The Guru looked at the eager faces of the boys. He then pondered for a long time. At last he said—"The Alakà of our religion is believed to be the abode or the heaven of the Gandharva on Mount Meru. The Gandharva is the being who knows and reveals the secrets of nature and divine truth, and prepares the holy soma juice for the gods." He again paused to think. "Your northern Princess Alca is the same as our Alakà, the abode of the Gandharva of wisdom and truth, the depository of the secrets of nature. You do well to love her. Pray then to the cloud and it will take your message." The boys knelt down, praying long and fervently to the cloud to take their message. It was that they were well, that they had never forgotten her words, that they would return to her. The Guru assured them that they had not prayed in vain. They had never felt so happy since they parted from the Princess at Aldby.
Not many days afterwards they bade farewell to the Guru, who had become warmly attached to them; for Monas had completed his arrangements, the bales were ready, and they started on their return journey to Barugaza. The boys had offered their old friend a gold ring as a keepsake, which he declined. But when he saw them for the last time he gave them a small parcel as an offering for their Princess. "It contains," he said, "a very precious gum called bdellium, translucent and fragrant. It is a trifle by which to remember me." "We shall never forget you, dear Guru," exclaimed Coelred; and Porlor declared that "Bdellium" should be their watchword and the watchword of their friends for evermore. Soon Ujjayani and the Guru, Barugaza and its busy ghât, were but memories. The north–east wind was taking their little vessel homewards again across the Erythraean Sea.

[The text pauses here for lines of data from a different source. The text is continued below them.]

-- ==== Sys2Proof/Certificates/Slice0/Obligations.lean ====
section
/-!
DEFINITION. The statements for the provers. Each docstring names the rules of spec/ that its statement comes from; a next state is
said with the words of Safety.lean (`issues`, `gives`, `did`, `stored`, `commands`).
-/
open Sys2Proof Sys2Proof.Machine

/-- R149, R153, R156, R148: what decides a word before its own effect. A word that no steward core has takes ILLEGAL_OPCODE there;
then a privileged word at the unprivileged level takes PRIVILEGED; then a bad field takes ILLEGAL_MODIFIER, whatever the
guard; then a false guard retires the word with no effect; then an ENTER out of its place takes ILLEGAL_MODIFIER (R164); then a
register beyond the allocation takes REG_RANGE.

R46, R150, R159, R178: what holds a legal word back. It parks on FAULT when it may not pass the operand log; it takes
LA_VIOLATION when it breaks a window; it makes its bundle not ready when it depends on an outstanding result or writes a
held register; with none of these it is the thread's to perform. A replayed word has passed all of this when it was logged
(notes/assumptions/18.md). -/
def Obligations.ChecksAndWaits : Prop :=
  (∀ (s : State) (i : Instr) (k : Nat) (t : Thread), s.cur? = some k → s.thread? k = some t → s.replaying = true →
     s.issues i k t) ∧
  (∀ (s : State) (i : Instr) (k : Nat) (t : Thread), isEvent i = false → s.cur? = some k → s.thread? k = some t →
     s.replaying = false →
     ((isSteward (coreOf k) = true ∧ (infoOf i).noSteward = true) → exec i s = .next (s.trap k .illegalOpcode)) ∧
     (¬(isSteward (coreOf k) = true ∧ (infoOf i).noSteward = true) →
       ((infoOf i).priv = true ∧ t.priv = false → exec i s = .next (s.trap k .privileged)) ∧
       (¬((infoOf i).priv = true ∧ t.priv = false) →
         (i.wellFormed = false → exec i s = .next (s.trap k .illegalModifier)) ∧
         (i.wellFormed = true →
           (t.guard (infoOf i).g = false → exec i s = .next (s.retire k)) ∧
           (t.guard (infoOf i).g = true → misplaced i t = true → exec i s = .next (s.trap k .illegalModifier)) ∧
           (t.guard (infoOf i).g = true → misplaced i t = false → (∃ r ∈ (infoOf i).reads ++ (infoOf i).writes, 8 * t.alloc ≤ r) →
             exec i s = .next (s.trap k .regRange)))))) ∧
  (∀ (s : State) (i : Instr) (k : Nat) (t : Thread), isEvent i = false → s.cur? = some k → s.thread? k = some t →
     ¬(isSteward (coreOf k) = true ∧ (infoOf i).noSteward = true) → ¬((infoOf i).priv = true ∧ t.priv = false) →
     i.wellFormed = true → misplaced i t = false → t.guard (infoOf i).g = true →
     (∀ r ∈ (infoOf i).reads ++ (infoOf i).writes, r < 8 * t.alloc) → s.replaying = false →
     ((infoOf i).stopsAtLog t = true → exec i s = .next (s.park k .fault)) ∧
     ((infoOf i).stopsAtLog t = false →
       ((infoOf i).breaksWindow t = true → exec i s = .next (s.trap k .laViolation)) ∧
       ((infoOf i).breaksWindow t = false →
         ((infoOf i).busy t = true ∨ (infoOf i).blocked t = true → exec i s = .next s.stall) ∧
         ((infoOf i).busy t = false ∧ (infoOf i).blocked t = false → s.issues i k t))))

/-- The step runs what it decodes (R139 to R142, R149, R204): when a bundle is issuing, nothing is to be delivered to its next
thread, the thread holds the clause it stands in, or its clause can be fetched, the entry of the clause, if it stands there, waits
for nothing, and the word it issues decodes and passes the decode checks, then the step is that instruction's meaning. After it,
earlier results that the word has overwritten are dead (R253, `overwritten`), and the bundle goes on when its last member has issued
(`settleIssue`). The last word of a REFORM clause marks the bundle first. -/
def Obligations.StepRunsWord : Prop :=
  ∀ (s u : State) (b : Bundle) (k : Nat) (t : Thread) (rest : List Nat) (h : Header) (ws : List DWord) (n : Nat) (w : DWord)
    (i : Instr),
    s.issue = some b → b.todo = k :: rest → s.thread? k = some t → t.waiting = false →
    ((t.holds? = some (h, ws) ∧ u = s) ∨ (t.holds? = none ∧ s.fetchClause k t = .words u h ws)) →
    (t.pc = t.cb → t.log = [] ∧ u.clauseWaits k t h = none ∧ n = 1) →
    (t.pc ≠ t.cb → t.pc = t.cb + BitVec.ofNat 64 (8 * n)) → 1 ≤ n → n ≤ h.count.toNat + 1 → ws.getD (n - 1) 0 = w →
    decode w = .instr i → opcAssigned (w.extractLsb' 56 8) = true →
    ¬(isSteward (coreOf k) = true ∧ stewardRefuses (w.extractLsb' 56 8) = true) → ¬(privWord w = true ∧ t.priv = false) →
    let v : State := if h.reform = true ∧ n = h.count.toNat + 1 then u.dissolve else u
    let z : State := v.modThread k fun x => { x with pc := t.cb + BitVec.ofNat 64 (8 * n), code := some (t.cb, h, ws) }
    step s = match exec i z with
      | .next w => .next (z.overwritten w i).settleIssue
      | .fault r => .fault r
      | .refused r => .refused r

/-- Every step goes on: no step of any state ends the machine. What the spec calls a fault is a trap, a halted partition or a
report, and each is a next state (R8, R348, R351). -/
def Obligations.EveryStepGoesOn : Prop := ∀ s : State, goesOn (step s)

/-- A word that a decoder reads back: for every well-formed instruction, decoding its encoding gives it (R143 to R147, R154). -/
def Obligations.DecodeOfEncode : Prop :=
  ∀ (i : Instr) (w : DWord), i.wellFormed = true → encode i = some w → decode w = .instr i
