-- ==== Sys2Proof/Tests/Slice0.lean ====
section
/-!
SUPPORT. The model's own tests: what the well-formedness check refuses, words written out from the spec's encodings, one step of
instructions on a small state, and a state that meets the hypotheses of each statement.
-/
namespace Sys2Proof.Tests
open Sys2Proof Sys2Proof.Machine
set_option Elab.async false

/-- The guard that is always true. -/
def g : Guard := { pn := false, ps := 7 }

/-- A privileged thread of crew 0 with 4 register blocks, at the first word of a clause at 0x30000, with these registers. -/
def th (regs : List Word) : Thread :=
  { newThread 0 0 0 0x30000 4 [0, 1, 2, 3] true 0 with
    pc := 0x30008, regs := regs ++ List.replicate (32 - regs.length) 0 }

/-- The crew of the thread: two gangs in a team, 4 rows of scratchpad, two of them pool rows, one tile and queue 5, whose write buffer
has two rows more. -/
def cr0 : Crew := newCrew 0 { fetchKernel with
  gangs := 2, team := 2, lgrps := [0, 0], staticRows := 2, poolRows := 2, tiles := 1, physTiles := [3], queues := [{ q := 5, qcfg := 0 }] } 1

/-- Thread k issues a word in the state; its crew is crew 0 of its core. -/
def atK (k : Nat) (t : Thread) : State :=
  { State.reset with
    threads := [(k, t)], crews := [(coreOf k * 64, cr0)]
    issue := some { fetchBundle 0 with core := coreOf k, lgrp := lgrpOf k, members := [k], todo := [k] } }

/-- Thread 0 of core 0 issues a word in the state. -/
def at0 (t : Thread) : State := atK 0 t

/-- Thread 0 issues the word. -/
abbrev ok0 (i : Instr) (t : Thread) : Prop := (at0 t).issues i 0 t

/-- A cached page of 1 GiB at VA 0 that partition 0 may read and write, at the start of its memory. -/
def page0 : TlbEnt := { vf := 0, core := 0, va := 0, size := 2 ^ 30, leaf := 0xF, pte := 0x20000 }

/-- The state with memory: partition 0 has 2 GiB of HBM, the page at VA 0 is cached for cores 0 and 128 and
the hub, and these bytes stand in it. -/
def withMem (s : State) (cells : List Host.Cell) : State :=
  { s with
    parts := [(0, { Part.reset with desc := 0x4000000000000000001, everRun := true })]
    tlb := [0, 128, hubCore].map fun c => { page0 with core := c }, mem := Memory.writeAll [] cells }

/-- What thread 0 is after a word that completes. -/
def run0 (i : Instr) (t : Thread) : Option Thread :=
  match exec i (at0 t) with
  | .next u => u.thread? 0
  | _ => none

/-- The state after a word or an event that completes. -/
def after (i : Instr) (s : State) : State :=
  match exec i s with
  | .next u => u
  | _ => s

/-- The command that a word has left with a unit. -/
def cmdOf (i : Instr) (s : State) : Option Cmd := (after i s).cmds.head?

/-! ### Words written out from the spec's encodings (R143 to R147, R154 and each instruction's own entry) -/

/-- Each word decodes to the instruction beside it. -/
def reads (l : List (DWord × Instr)) : Bool := l.all fun x => decide (decode x.1 = .instr x.2)
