-- ==== Sys2Proof/Machine/Ops.lean ====
section
/-! DEFINITION. The shared operations: named updates of the state, the byte buffers (20_memory.md R50), the queues (R58), and taking an error (60_exceptions.md R217). -/

namespace Sys2Proof.Machine

/-- The outcome of a meaning. -/
abbrev Result := Host.Outcome State Fault Refusal

/-! ### Named updates -/

/-- The state with another output. -/
def State.withOut (s : State) (o : PortOut) : State := { s with out := o }

/-- The state with another reassembly context. -/
def State.withRa (s : State) (ra : Reassembly) : State := { s with ra := ra }

/-- The state with another FC register, written as a whole tuple (R28). -/
def State.withFc (s : State) (fc : FlowControl) : State := { s with fc := fc }

/-- The state with another TX engine. -/
def State.withTx (s : State) (tx : TxEngine) : State := { s with tx := tx }

/-- Append a frame to TXQ. -/
def State.pushTxq (s : State) (f : FrameRecord) : State := { s with txq := s.txq ++ [f] }

/-- Append a message to MSGQ. -/
def State.pushMsgq (s : State) (m : Message) : State := { s with msgq := s.msgq ++ [m] }

/-- Append a report to ERRQ. -/
def State.pushErrq (s : State) (e : ErrRecord) : State := { s with errq := s.errq ++ [e] }

/-- The action has no step: its enabling condition fails, every write is withheld, and the input stays on its port (R58, R170, R171,
R191; log 3). -/
def noStep (s : State) : Result := .next (s.withOut .noStep)

/-! ### Byte buffers -/

/-- Read one byte of a buffer; `none` where no byte was written. -/
def Memory.read : Memory → Nat → Option Byte
  | [], _ => none
  | (k, v) :: m, i => if k = i then some v else Memory.read m i

/-- Write one byte of a buffer, keeping the indices strictly rising. -/
def Memory.write : Memory → Nat → Byte → Memory
  | [], i, b => [(i, b)]
  | (k, v) :: m, i, b =>
    if i < k then (i, b) :: (k, v) :: m
    else if i = k then (i, b) :: m
    else (k, v) :: Memory.write m i b

/-- Read n bytes from index i upward (MemRead of R9); `none` if one of them was never written. -/
def Memory.readBytes (m : Memory) (i : Nat) : Nat → Option (List Byte)
  | 0 => some []
  | n + 1 =>
    match Memory.read m i, Memory.readBytes m (i + 1) n with
    | some b, some bs => some (b :: bs)
    | _, _ => none

/-- Write bytes from index i upward (MemWrite of R9). -/
def Memory.writeBytes (m : Memory) (i : Nat) : List Byte → Memory
  | [] => m
  | b :: bs => Memory.writeBytes (Memory.write m i b) (i + 1) bs

/-- Every index of the list is above `low` and they rise strictly. -/
def Memory.risingAbove (low : Nat) : Memory → Bool
  | [] => true
  | (k, _) :: m => decide (low < k) && Memory.risingAbove k m

/-- The canonical form: indices strictly rising, each below BUF_SIZE (R50). -/
def Memory.wf (m : Memory) : Bool :=
  (match m with
    | [] => true
    | (k, _) :: rest => Memory.risingAbove k rest) && m.all fun c => decide (c.1 < Config.bufSize)

/-! ### Queues -/

/-- Whether a queue of the given depth takes one more entry (R58). The length is looked at first: an empty queue takes one at every depth. -/
def hasRoom (depth : Config.Depth) : Nat → Bool
  | 0 => true
  | n + 1 =>
    match depth with
    | .unbounded => true
    | .bounded lessOne => decide (n + 1 ≤ lessOne)

/-- Push to TXQ is enabled. -/
def State.txqRoom (s : State) : Bool := hasRoom s.cfg.qTx s.txq.length

/-- Push to MSGQ is enabled. -/
def State.msgqRoom (s : State) : Bool := hasRoom s.cfg.qMsg s.msgq.length

/-- Push to ERRQ is enabled. -/
def State.errqRoom (s : State) : Bool := hasRoom s.cfg.qErr s.errq.length

/-- A frame record to transmit (R52): extended-identifier flag set, len the number of bytes, data padded with 0 to eight bytes. -/
def outFrame (id : Ident) (bytes : List Byte) : FrameRecord where
  canId := extCanId id
  len := BitVec.ofNat 8 bytes.length
  data := bytes ++ List.replicate (Config.maxDlc - bytes.length) 0

/-! ### Taking an error -/

/-- The number of an error kind (R210). -/
def errCode : ErrKind → BitVec 3
  | .success => 0
  | .invalidField => 1
  | .malformedIdentifier => 2
  | .truncatedFrame => 3
  | .unknownFrameType => 4
  | .flowControlTimeout => 5
  | .aborted => 6

/-- A command answers with success and its results (R80, R84). -/
def respond (s : State) (y0 y1 y2 y3 : Word) : Result := .next (s.withOut (.response ⟨.success, y0, y1, y2, y3⟩))

/-- A command error (R211, R217): S takes the code, Y0 to Y3 are 0, nothing else is written. -/
def raiseCommand (s : State) (e : ErrKind) : Result := .next (s.withOut (.response ⟨e, 0, 0, 0, 0⟩))

/-- A received-frame error (R141, R217): one ERRQ record and nothing else; a full ERRQ has no step (R58). -/
def reportFrameError (s : State) (e : ErrKind) (nibble : BitVec 4) (r : FrameRecord) : Result :=
  if s.errqRoom then .next ((s.pushErrq ⟨e, nibble, r.canId, r.len⟩).withOut .nothing) else noStep s

/-- Deliver a message to MSGQ; a full MSGQ has no step (R58). -/
def deliver (s : State) (m : Message) : Result :=
  if s.msgqRoom then .next ((s.pushMsgq m).withOut .nothing) else noStep s

end Sys2Proof.Machine
end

One night, as old Monas sat aft by the steering oar, with Coelred and Porlor near him, he asked the boys what they had been told by the Guru. Porlor was full of his praises, and repeated the stories of Krishna and of the Pandus; but something held the brothers back from mentioning the Cloud Messenger to the aged pilot. They declared that the Guru was the wisest, the most learned, and the most religious man in the world, and that he was beloved by God. "The strange and incomprehensible questions over which others quarrel for days and years, the Guru sees through and settles with a word. He is generous, and says that all men, more or less, are in the right way." Monas shook his head. "My friend Govinda," he said, "is learned and good. It grieves me to the heart that he will assuredly be burnt in hell fire for ever and ever. Yet that must be his fate, for he is unsound on all points of doctrine." It was on the tip of Coelred's tongue to say he would go where the Guru went; but he checked himself, for the boys loved old Monas, and made it a point not to anger or annoy him. "Beware," he continued, "how you allow plausible falsehoods to sink into your hearts. You are very young and will be surrounded by dangers. May the Lord watch over you!"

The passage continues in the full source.